Disco is an implementation of the Map-Reduce framework for distributed computing. As
the original framework, which was publicized by Google, Disco supports
parallel computations over large data sets on unreliable cluster of
computers. This makes it a perfect tool for analyzing and processing large
datasets without having to bother about difficult technical questions
related to distributed computing, such as communication protocols, load
balancing, locking, job scheduling or fault tolerance, which are taken
care by Disco.
Disco, standing on the shoulders of the solid Map-Reduce model, is
suitable and already used for various data mining tasks, large-scale
Web analytics, and building probabilistic models and full-text indices,
to name a few examples.
Batteries included
In contrast to a well-known open-source implementation of the Map-Reduce
framework, Hadoop, that is implemented in
Java, the Disco core is written in Erlang,
a functional language that is designed for building robust fault-tolerant
distributed applications. Users of Disco typically write jobs in Python,
which makes it possible to express even complex algorithms or data
processing tasks often only in tens of lines of code.

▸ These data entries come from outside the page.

-- ==== Sys2Proof/Certificates/Slice0/Obligations.lean ====
section
/-! DEFINITION. The statements for the provers, family by family. Each docstring names the rule of spec/ it formalises, or the
log entry whose choice it states. -/



open Sys2Proof Sys2Proof.Machine

/-! ### The queue, the reset state and the cold start -/

/-- A step takes the command at the front of the queue and runs it with the rest of the queue. With no command waiting, one
oscillator tick passes: the count and the reading advance by one, up to the last tick of the second, whose end is the command
ROLLOVER (the model's own reading of an empty queue, log entry 3). -/
def Obligations.StepTakesFront : Prop :=
  (∀ (s : State) (c : Instr) (rest : List Instr),
    step { s with pending := c :: rest } = exec c { s with pending := rest })
  ∧ ∀ s : State, s.pending = [] →
    step s =
      .next
        (if s.tb.raw + 1 < s.tb.endAt then { s with tb := { s.tb with raw := s.tb.raw + 1, osc := s.tb.osc + 1 } } else s)

/-- No command but a step itself changes the queue of waiting commands, which is the model's own (log entry 1), and no command
stops the machine, which the model reads from the rules of the commands (log entry 37). -/
def Obligations.ExecKeepsQueue : Prop :=
  ∀ (c : Instr) (s : State), ∃ t, exec c s = .next t ∧ t.pending = s.pending

/-- The state right after reset meets every invariant. -/
def Obligations.ResetIsSafe : Prop := SafeState State.reset

/-- R26, R41, R70: the Timebase, the Sample Front and the Trigger Unit at cold start, the rate in force and ENABLE_OFF from the
settings loaded. -/
def Obligations.ColdStartTimeAndSampling : Prop :=
  ∀ s : State, ∃ t, exec .coldStart s = .next t
    ∧ t.tb.clock = .unset ∧ t.tb.seconds = 0 ∧ t.tb.ticks = 0 ∧ t.tb.uptime = 0 ∧ t.tb.trim = 0 ∧ t.tb.acc = 0 ∧ t.tb.p = 0
    ∧ t.tb.tc = 0 ∧ t.tb.u16 = 0 ∧ t.tb.thetaRef = none ∧ t.tb.session = .idle ∧ t.tb.buffer = none ∧ t.tb.reference = none
    ∧ t.tb.failures = 0 ∧ t.tb.holdOffDue = none ∧ t.tb.scheduleDue = 2 ∧ t.tb.window = none ∧ t.tb.discard = false
    ∧ t.tb.endAt - t.tb.raw = 10000000
    ∧ t.front.state = .stopped ∧ t.front.sampleIndex = 0 ∧ t.front.ring = [] ∧ t.front.newest = none
    ∧ t.front.missingRun = 0 ∧ t.front.linkSeq = 0 ∧ t.front.outstanding = none ∧ t.front.stepPending = false
    ∧ t.front.settleDue = none ∧ t.front.rate = t.paramN .smpRate
    ∧ (∀ a, t.trig.comp.get a =
        { state := .priming, dc := 0, sta := 0, lta := 0, q := none, priming := 0, firstPending := true, run := 0, below := 0,
          candidate := none, onset := none })
    ∧ t.trig.causes = ⟨decide (t.paramN .trigEnable = 0), true, false⟩ ∧ t.trig.station = .suspended
    ∧ t.trig.blanking = 0 ∧ t.trig.event = none ∧ t.trig.countdown = none

/-- R92, R111, R138, R156, R183: the catalogue, the Waveform Store, the Alert Queue, the Thermal Unit and the Energy Unit at cold
start, C_full and the charge from the settings loaded. -/
def Obligations.ColdStartStoresAndPower : Prop :=
  ∀ s : State, ∃ t, exec .coldStart s = .next t
    ∧ t.cat.records = [] ∧ t.cat.lastId = 0 ∧ t.freshRecordId = 1
    ∧ t.store.free = List.range 96 ∧ t.store.jobs = [] ∧ t.store.lastServed = .b ∧ t.store.reads = ⟨none, none⟩
    ∧ t.alerts.alerts = [] ∧ t.alerts.transitDue = none ∧ t.alerts.track = none ∧ t.alerts.lastId = 0
    ∧ t.alerts.delivered = 0 ∧ t.alerts.dropped = 0 ∧ t.alerts.expired = 0 ∧ t.alerts.undeliverable = 0
    ∧ t.alerts.timeouts = 0 ∧ t.alerts.freshId = 1
    ∧ (∀ c, t.thermal.chan.get c = ⟨none, false, 0, none⟩) ∧ t.thermal.completes = none ∧ t.thermal.timerDue = 1
    ∧ t.thermal.latest = none ∧ t.thermal.armed = true ∧ t.thermal.level = .normal ∧ t.thermal.source = false
    ∧ (∀ h, t.heater h =
        { state := .heaterOff, dwell := none, phase := .off, hot := 0, lockout := false, coolSeen := false, faulted := false }
        ∧ (t.heater h).state.requests = false)
    ∧ t.energy.v = none ∧ t.energy.i = none ∧ t.energy.cFull = t.paramN .pwrCapacity * 3600000
    ∧ t.energy.charge = t.paramN .pwrCapacity * 3600000 * t.paramN .pwrInitialSoc / 100
    ∧ t.energy.estimated = true ∧ t.energy.resync = 0 ∧ t.energy.soc = none ∧ t.energy.entry = none ∧ t.energy.usable = none
    ∧ t.energy.level = none
    ∧ (∀ d, (t.dom d).state = .off ∧ (t.dom d).requested = false ∧ (t.dom d).state.switched = false)
    ∧ t.energy.waitingList = [] ∧ t.energy.rising = none ∧ t.energy.nextGrant = none
    ∧ (∀ p d, t.energy.leaseOf p d = none) ∧ (∀ p, t.energy.lastEnd.get p = none) ∧ t.energy.chargeEnable = false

For instance, the following fully working example computes word
frequencies in a large text corpus using 100 CPUs in parallel:
from disco.core import Disco, result_iterator
def fun_map(e, params):
return [(w, 1) for w in re.sub("\W", " ", e).lower().split()]

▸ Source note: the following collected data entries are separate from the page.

@[simp] theorem State.transitTimeout_pins (s : State) : (s.transitTimeout).pins = s.pins := by
  simp only [State.transitTimeout]
  (repeat' split) <;> simp

@[simp] theorem State.transitTimeout_pending (s : State) : (s.transitTimeout).pending = s.pending := by
  simp only [State.transitTimeout]
  (repeat' split) <;> simp

@[simp] theorem State.transitTimeout_front (s : State) : (s.transitTimeout).front = s.front := by
  simp only [State.transitTimeout]
  (repeat' split) <;> simp

@[simp] theorem State.transitTimeout_store (s : State) : (s.transitTimeout).store = s.store := by
  simp only [State.transitTimeout]
  (repeat' split) <;> simp

@[simp] theorem State.transitTimeout_restartsDue (s : State) : (s.transitTimeout).restartsDue = s.restartsDue := by
  simp only [State.transitTimeout]
  (repeat' split) <;> simp

@[simp] theorem State.transitTimeout_draws (s : State) : (s.transitTimeout).draws = s.draws := by
  simp only [State.transitTimeout]
  (repeat' split) <;> simp

@[simp] theorem State.expireAll_tb (s : State) (l : List Alert) : (s.expireAll l).tb = s.tb := by
  induction l generalizing s with
  | nil => rfl
  | cons _ _ ih =>
    simp only [State.expireAll, ih]
    split <;> simp

@[simp] theorem State.expireAll_trig (s : State) (l : List Alert) : (s.expireAll l).trig = s.trig := by
  induction l generalizing s with
  | nil => rfl
  | cons _ _ ih =>
    simp only [State.expireAll, ih]
    split <;> simp

@[simp] theorem State.expireAll_thermal (s : State) (l : List Alert) : (s.expireAll l).thermal = s.thermal := by
  induction l generalizing s with
  | nil => rfl
  | cons _ _ ih =>
    simp only [State.expireAll, ih]
    split <;> simp

@[simp] theorem State.expireAll_energy (s : State) (l : List Alert) : (s.expireAll l).energy = s.energy := by
  induction l generalizing s with
  | nil => rfl
  | cons _ _ ih =>
    simp only [State.expireAll, ih]
    split <;> simp

@[simp] theorem State.expireAll_settings (s : State) (l : List Alert) : (s.expireAll l).settings = s.settings := by
  induction l generalizing s with
  | nil => rfl
  | cons _ _ ih =>
    simp only [State.expireAll, ih]
    split <;> simp

@[simp] theorem State.expireAll_pins (s : State) (l : List Alert) : (s.expireAll l).pins = s.pins := by
  induction l generalizing s with
  | nil => rfl
  | cons _ _ ih =>
    simp only [State.expireAll, ih]
    split <;> simp

@[simp] theorem State.expireAll_pending (s : State) (l : List Alert) : (s.expireAll l).pending = s.pending := by
  induction l generalizing s with
  | nil => rfl
  | cons _ _ ih =>
    simp only [State.expireAll, ih]
    split <;> simp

def fun_reduce(iter, out, params):
s = {}
for k, v in iter:
if k in s:
s[k] += int(v)
else:
s[k] = int(v)
for k, v in s.iteritems():
out.add(k, v)
results = Disco("disco://localhost").new_job(
name = 'wordcount',
map = fun_map,
reduce = fun_reduce,
input = ['http://localhost/text-block-1', 'http://localhost/text-block-2'],
partitions = 100).wait()
for key, value in result_iterator(results):
print key, value
Disco is designed to integrate easily in larger applications, such as
Web services, so that computationally demanding tasks can be delegated
to a cluster independently from the core application. Disco provides an
extremely compact Python API – typically only two functions are needed –
as well as a REST-style Web API for job control and a easy-to-use Web
interface for status monitoring.
Main features
- Proven to scale to hundreds of CPUs and tens of thousands of simulataneous
tasks.
- Used to process datasets in the scale of tens of terabytes.
- Extremely simple to use: A typical tasks consists of two functions written
in Python and two calls to the Disco API.

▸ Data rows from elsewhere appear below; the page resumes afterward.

@[simp] theorem State.lapJobs_trig (s : State) (w : Nat) (l : List Nat) : (s.lapJobs w l).trig = s.trig := by
  induction l generalizing s with
  | nil => rfl
  | cons _ _ ih =>
    simp only [State.lapJobs, ih]
    (repeat' split) <;> simp

@[simp] theorem State.lapJobs_thermal (s : State) (w : Nat) (l : List Nat) : (s.lapJobs w l).thermal = s.thermal := by
  induction l generalizing s with
  | nil => rfl
  | cons _ _ ih =>
    simp only [State.lapJobs, ih]
    (repeat' split) <;> simp

@[simp] theorem State.lapJobs_energy (s : State) (w : Nat) (l : List Nat) : (s.lapJobs w l).energy = s.energy := by
  induction l generalizing s with
  | nil => rfl
  | cons _ _ ih =>
    simp only [State.lapJobs, ih]
    (repeat' split) <;> simp

@[simp] theorem State.lapJobs_settings (s : State) (w : Nat) (l : List Nat) : (s.lapJobs w l).settings = s.settings := by
  induction l generalizing s with
  | nil => rfl
  | cons _ _ ih =>
    simp only [State.lapJobs, ih]
    (repeat' split) <;> simp

@[simp] theorem State.lapJobs_pins (s : State) (w : Nat) (l : List Nat) : (s.lapJobs w l).pins = s.pins := by
  induction l generalizing s with
  | nil => rfl
  | cons _ _ ih =>
    simp only [State.lapJobs, ih]
    (repeat' split) <;> simp

@[simp] theorem State.lapJobs_pending (s : State) (w : Nat) (l : List Nat) : (s.lapJobs w l).pending = s.pending := by
  induction l generalizing s with
  | nil => rfl
  | cons _ _ ih =>
    simp only [State.lapJobs, ih]
    (repeat' split) <;> simp

@[simp] theorem State.lapJobs_front (s : State) (w : Nat) (l : List Nat) : (s.lapJobs w l).front = s.front := by
  induction l generalizing s with
  | nil => rfl
  | cons _ _ ih =>
    simp only [State.lapJobs, ih]
    (repeat' split) <;> simp

@[simp] theorem State.lapJobs_restartsDue (s : State) (w : Nat) (l : List Nat) : (s.lapJobs w l).restartsDue = s.restartsDue := by
  induction l generalizing s with
  | nil => rfl
  | cons _ _ ih =>
    simp only [State.lapJobs, ih]
    (repeat' split) <;> simp

@[simp] theorem State.lapJobs_draws (s : State) (w : Nat) (l : List Nat) : (s.lapJobs w l).draws = s.draws := by
  induction l generalizing s with
  | nil => rfl
  | cons _ _ ih =>
    simp only [State.lapJobs, ih]
    (repeat' split) <;> simp

@[simp] theorem State.writeRing_tb (s : State) (r : SetRec) : (s.writeRing r).tb = s.tb := by
  simp only [State.writeRing]
  split <;> simp

@[simp] theorem State.writeRing_trig (s : State) (r : SetRec) : (s.writeRing r).trig = s.trig := by
  simp only [State.writeRing]
  split <;> simp

@[simp] theorem State.writeRing_thermal (s : State) (r : SetRec) : (s.writeRing r).thermal = s.thermal := by
  simp only [State.writeRing]
  split <;> simp

@[simp] theorem State.writeRing_energy (s : State) (r : SetRec) : (s.writeRing r).energy = s.energy := by
  simp only [State.writeRing]
  split <;> simp

@[simp] theorem State.writeRing_settings (s : State) (r : SetRec) : (s.writeRing r).settings = s.settings := by
  simp only [State.writeRing]
  split <;> simp

@[simp] theorem State.writeRing_pins (s : State) (r : SetRec) : (s.writeRing r).pins = s.pins := by
  simp only [State.writeRing]
  split <;> simp

@[simp] theorem State.writeRing_pending (s : State) (r : SetRec) : (s.writeRing r).pending = s.pending := by
  simp only [State.writeRing]
  split <;> simp

@[simp] theorem State.writeRing_restartsDue (s : State) (r : SetRec) : (s.writeRing r).restartsDue = s.restartsDue := by
  simp only [State.writeRing]
  split <;> simp

@[simp] theorem State.writeRing_draws (s : State) (r : SetRec) : (s.writeRing r).draws = s.draws := by
  simp only [State.writeRing]
  split <;> simp

@[simp] theorem State.addJob_tb (s : State) (j : Job) (b : Bool) : (s.addJob j b).tb = s.tb := by
  simp [State.addJob]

- Tasks can be specified in any other language as well, via a simple external
interface based on standard input and output streams. Bindings for C are
provided as an example.
- Input data can be in any format, even binary data such as images. The
data can be located on any source that is accesible by HTTP or it can
distributed to local disks.
- Fault-tolerant: Server crashes don’t interrupt jobs. New servers can be
added to the system on the fly.
- Flexible: In addition to the core map and reduce functions, a combiner
function, a partition function and an input reader can be provided by
the user.
- Easy to integrate to larger applications using the standard Disco module
and the Web APIs.
- Comes with a built-in distributed storage system (Disco Distributed Filesystem) and
a distributed indexing subsystem (Discodex), enabling ad-hoc
querying of terabytes of data.